1946 “It is yet too early to say whether the moral historian, if there be one a thousand years hence, will record the use of the atomic bomb as the work of the world’s guardian angel or as that of the devil bent on man’s destruction. Under the cruel conditions imposed by war, recognition that withholding the bomb would mean in all probability the death of more millions of people and the extension of the war’s agony for perhaps another year made the choice to blot out two cities seem the lesser evil.”

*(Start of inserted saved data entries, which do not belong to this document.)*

-- ==== Sys2Proof/Machine/Ops.lean ====
section
/-! DEFINITION. The named operations that the meanings share: registers and parameters, schedule and device time, events
with their delivery (R508 to R512), records (R435 to R441), and seals with their lineage (R119 to R127). -/
namespace Sys2Proof.Machine
open Sys2Proof

/-- The first element of a list kept from another list. -/
def keepFirst {α : Type} : List α → List α → List α
  | a :: _, l => a :: l.tail
  | [], l => l

/-- Slots written once keep what they hold. -/
def keepWritten {α : Type} : List (Option α) → List (Option α) → List (Option α)
  | some a :: l, _ :: m => some a :: keepWritten l m
  | none :: l, x :: m => x :: keepWritten l m
  | l, [] => l
  | [], m => m

/-- What the silicon lets no command undo: slot F of the cellar (R89), a key slot once it is written, and a revocation (R103). -/
def Dev.keep (old new : Dev) : Dev :=
  { new with img := { new.img with
      sets := keepFirst old.img.sets new.img.sets
      keys := keepWritten old.img.keys new.img.keys
      revoked := old.img.revoked ||| new.img.revoked } }

/-- A command's effect on the device, the queue left as it is. -/
def State.apply (s : State) (f : Dev → Dev) : State := { s with dev := s.dev.keep (f s.dev) }

/-- A command that takes effect. -/
def State.run (s : State) (f : Dev → Dev) : Host.Outcome State Fault Refusal := .next (s.apply f)

/-! ## Registers -/

/-- The value of a register field. -/
def Dev.get (d : Dev) (x : Field) : Nat := d.regs.get x

/-- Whether a one-bit field is 1. -/
def Dev.flag (d : Dev) (x : Field) : Bool := d.get x != 0

/-- Write a register field. -/
def Dev.set (d : Dev) (x : Field) (v : Nat) : Dev := { d with regs := d.regs.set x v }

/-- Write a one-bit field. -/
def Dev.setB (d : Dev) (x : Field) (b : Bool) : Dev := d.set x (bit b)

/-- The word of a register. -/
def Dev.word (d : Dev) (a : Nat) : Word := d.regs.read a

/-- Write the word of a register. -/
def Dev.setWord (d : Dev) (a : Nat) (w : Word) : Dev := { d with regs := d.regs.write a w }

/-- Count in a field that stops at its largest value. -/
def Dev.inc (d : Dev) (x : Field) : Dev := d.set x (satInc (2 ^ x.width - 1) (d.get x))

/-- Count in a field by more than one, stopping at its largest value. -/
def Dev.incBy (d : Dev) (x : Field) (n : Nat) : Dev := d.set x (min (2 ^ x.width - 1) (d.get x + n))

/-- Count in a field that wraps. -/
def Dev.incWrap (d : Dev) (x : Field) : Dev := d.set x (d.get x + 1)

/-- A signed register field. -/
def Dev.getInt (d : Dev) (x : Field) : Int :=
  let v := d.get x
  if v < 2 ^ (x.width - 1) then (v : Int) else (v : Int) - 2 ^ x.width

/-- Write a signed field, saturating at its range. -/
def Dev.setInt (d : Dev) (x : Field) (v : Int) : Dev :=
  let h : Int := 2 ^ (x.width - 1)
  d.set x ((satInt (-h) (h - 1) v) % (2 ^ x.width : Int)).toNat

/-- A binary32 register. -/
def Dev.getF (d : Dev) (x : Field) : F32 := ⟨BitVec.ofNat 32 (d.get x)⟩

/-- Write a binary32 register; a NaN or an infinity is never written (R6). -/
def Dev.setF (d : Dev) (x : Field) (v : F32) : Dev := if v.bad then d else d.set x v.bits.toNat

/-- Write a register that shows an angle as BAM32 or a number as binary32, a NaN or an infinity never (R6). -/
def Dev.setShown (d : Dev) (x : Field) (angle : Bool) (w : Word) : Dev := if !angle && (F32.mk w).bad then d else d.set x w.toNat

/-- Write a binary64 value into its two registers; a NaN or an infinity is never written (R6). -/
def Dev.setD (d : Dev) (lo hi : Field) (v : F64) : Dev :=
  if v.bad then d else (d.set lo (v.bits.extractLsb' 0 32).toNat).set hi (v.bits.extractLsb' 32 32).toNat

/-- A binary32 value as a frame carries it: where it is a NaN or an infinity, which no frame carries (R6), a finite value that the manual
leaves open. -/
def F32.framed (v : F32) : Word :=
  if !v.bad then v.bits else if (F32.mk (Config.finite v.bits)).bad then 0 else Config.finite v.bits

/-- The same of a binary64 value. -/
def F64.framed (v : F64) : Quad :=
  if !v.bad then v.bits else if (F64.mk (Config.finite64 v.bits)).bad then 0 else Config.finite64 v.bits

/-- One bit of a register field that has a bit for each of several things. -/
def Dev.bitAt (d : Dev) (x : Field) (i : Nat) : Bool := (d.get x).testBit i

/-- Write one bit of such a field. -/
def Dev.setBitAt (d : Dev) (x : Field) (i : Nat) (b : Bool) : Dev := d.set ⟨x.addr, x.lo + i, 1⟩ (bit b)

/-- Store bytes in the memory behind BAR2 (R501). -/
def Dev.bar2Write (d : Dev) (a : Nat) (bs : List Byte) : Dev := { d with host := { d.host with bar2 := d.host.bar2.writeAll a bs } }

/-! ## Parameters (R107) -/

/-- The parameter's row in the manual's tables. -/
def paramRow (i : Nat) : Option ParamRow := paramRows.find? (fun r => r.base ≤ i && i < r.base + r.count)

/-- The value of an index in a list of values. -/
def lookup {α : Type} (l : List (Nat × α)) (i : Nat) : Option α := (l.find? (fun e => e.1 == i)).map (fun e => e.2)

/-- The value of a pair in a list of values. -/
def lookupAt {α : Type} (l : List ((Nat × Nat) × α)) (k : Nat × Nat) : Option α := (l.find? (fun e => e.1 == k)).map (fun e => e.2)

/-- Put a value for an index. -/
def update {α : Type} (l : List (Nat × α)) (i : Nat) (v : α) : List (Nat × α) :=
  (i, v) :: l.filter (fun e => e.1 != i)

/-- The factory value of the manual's table. -/
def tableFactory (i : Nat) : Nat :=
  match paramRow i with
  | some r => (r.factory.getD (if r.factory.length = 1 then 0 else i - r.base) 0)
  | none => 0

/-- The parameter's row in the table of the loaded image (R107, R111): the manual's, but for what the image says otherwise. -/
def Dev.paramRow (d : Dev) (i : Nat) : Option ParamRow :=
  match lookup d.image.params i with
  | some none => none
  | some (some ranges) => (Sys2Proof.Machine.paramRow i).map fun r => { r with ranges := ranges }
  | none => Sys2Proof.Machine.paramRow i

/-- The hardware value, which stands until the factory table is read: the lower end of the range (R107). -/
def Dev.hardwareVal (d : Dev) (i : Nat) : Nat :=
  match d.paramRow i with
  | some r => (r.ranges.headD (0, 0)).1
  | none => 0

/-- A parameter of the SAFE block (R107). -/
def isSafeParam (i : Nat) : Bool := i / 256 = 0x11

/-- A value of the type is a NaN or an infinity (R6). -/
def ParamType.bad (t : ParamType) (q : Quad) : Bool :=
  match t with
  | .fp32 => (F32.mk (q.extractLsb' 0 32)).bad
  | .fp64 => (F64.mk q).bad
  | _ => false

/-- A NaN or an infinity in a binary32 field or in the high word of a binary64 field (R6). -/
def FieldRow.notFinite (f : FieldRow) (w : Word) : Bool :=
  let v := getBits w f.lo f.width
  if f.format = 1 then (F32.ofBits v).bad else if f.format = 2 then v / 2 ^ 20 % 2 ^ 11 == 2047 else false

/-- A value is no NaN or infinity of a parameter that holds a number (R6). -/
def Dev.finiteParam (d : Dev) (i : Nat) (q : Quad) : Bool := match d.paramRow i with
  | some r => !r.type.bad q
  | none => true

/-- The layers under the overlay: hardware, the set in slot F, the manual's table (R107). -/
def Dev.factoryVal (d : Dev) (i : Nat) : Nat :=
  match d.params.factory with
  | none => d.hardwareVal i
  | some l =>
    match lookup l i with
    | some q => q.toNat
    | none => tableFactory i

/-- The value in force of a parameter (R107): runtime, overlay, factory, hardware; of a SAFE parameter the sealed set's (R429). -/
def Dev.param (d : Dev) (i : Nat) : Nat :=
  if isSafeParam i then
    match lookup d.params.sealedVals i with
    | some q => q.toNat
    | none => d.factoryVal i
  else
    match lookup d.params.runtime i with
    | some q => q.toNat
    | none =>
      match lookup d.params.overlay i with
      | some q => q.toNat
      | none => d.factoryVal i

I don’t think this has anything to do with the issue. Technology can be used in a variety of ways – for good or for evil. It appears to me that we should consider the atomic bomb simply as an unusually effective method of destruction. Destruction is destructive. Man’s main task, as I see it, is to build, not to destroy; but it cannot be denied that destruction also is sometimes essential in order that construction can proceed.”
“After WWI some historian reminded us that the weapon which had taken the most human lives was the Roman sword. I do not know whether after WWII this statement would remain quantitatively correct. “
So war is war. Weapons in themselves are not evil, the users of them are.
BUT a Nuclear Reactor IS NOT A WEAPON?